Start of SUPPLIED MATERIAL
/-- Settles O9: an arithmetic action fails before its write, every other one checks its written operands first and in their
order; and an action raises only what its destinations and its divisor justify. -/
theorem writeProtectionAndDivideByZero : Obligations.WriteProtectionAndDivideByZero := by
  refine fun i s => ⟨fun hdiv => ?_, fun r hdiv hr => ?_, fun t herr hexec => ⟨fun he => ?_, fun r he => ?_⟩⟩
  · obtain ⟨f, d, x, y, hi, hf⟩ := (dividesByZero_action i s).mpr hdiv
    exact exec_of_none hi hf
  · rw [← destinations_action] at hr
    rw [exec_eq_run, Action.run_of_firstProtected hr (mt (dividesByZero_action i s).mp hdiv), Res.outcome_raised]
  · obtain ⟨u, _, ⟨_, hzero⟩ | ⟨⟨_, _, hdevice, _⟩, _, _⟩⟩ := exec_latches herr hexec he
    · exact hzero
    · cases hdevice
  · obtain ⟨u, _, ⟨_, hprotected⟩ | ⟨⟨_, _, hdevice, _⟩, _, _⟩⟩ := exec_latches herr hexec he
    · exact hprotected
    · cases hdevice

/-- Settles O18: an error that is justified in the state where the step began leaves that state; a device's own comes after data
accesses alone, and the bytes are those of the instruction's frame. -/
theorem errorsArePrecise : Obligations.ErrorsArePrecise := by
  intro s t e hrun hstep he
  obtain ⟨u, rfl, ⟨rfl, _, _, hjustified⟩ | hfault⟩ := step_latches hrun hstep he
  · have hnot : isDeviceError e = false := hjustified.not_device
    exact ⟨rfl, rfl, fun _ => rfl, fun hdevice => absurd (hnot.symm.trans hdevice) Bool.false_ne_true⟩
  · obtain ⟨⟨a, n, rfl, _⟩, hframe, hio⟩ := hfault
    exact ⟨rfl, rfl, nofun, fun _ => ⟨congrArg (State.takeError _) hframe, hio,
      fun i hi _ hn => step_byteAt hrun hi hstep fun c hc _ => hn c hc⟩⟩

/-- Settles O19: an error of a step is justified in the state where the step began, or is that of a device the configuration
puts at its address; and code and payload determine the error. -/
theorem onlyReachableErrors : Obligations.OnlyReachableErrors := by
  refine ⟨fun _ _ _ _ _ _ _ _ => rfl, Error.eq_iff_parts, fun s t e hrun hstep he => ?_⟩
  obtain ⟨u, _, ⟨_, ds, zero, hjustified⟩ | hfault⟩ := step_latches hrun hstep he
  · refine ⟨fun h => ?_, fun h => ?_, fun h => ?_, fun h => ?_, fun n h => ?_, fun n h => ?_, fun sel h => ?_,
      fun seg a h => ?_, fun a h => ?_, fun a n h => ?_⟩ <;> subst h
    case refine_5 => exact nomatch hjustified.1
    case refine_6 => exact hjustified.2
    case refine_10 => exact absurd hjustified not_false
    all_goals exact hjustified
  · obtain ⟨⟨a, n, rfl, hclaimed⟩, _, _⟩ := hfault
    exact ⟨nofun, nofun, nofun, nofun, nofun, nofun, nofun, nofun, nofun, fun _ _ h => by cases h; exact hclaimed⟩

end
End of SUPPLIED MATERIAL
**EXERCISE OBJECTIVE**
For the word "Obligations", find all matching lines in the entries above and copy them out.

**RESULT OF THIS EXERCISE**
theorem writeProtectionAndDivideByZero : Obligations.WriteProtectionAndDivideByZero := by
theorem errorsArePrecise : Obligations.ErrorsArePrecise := by
theorem onlyReachableErrors : Obligations.OnlyReachableErrors := by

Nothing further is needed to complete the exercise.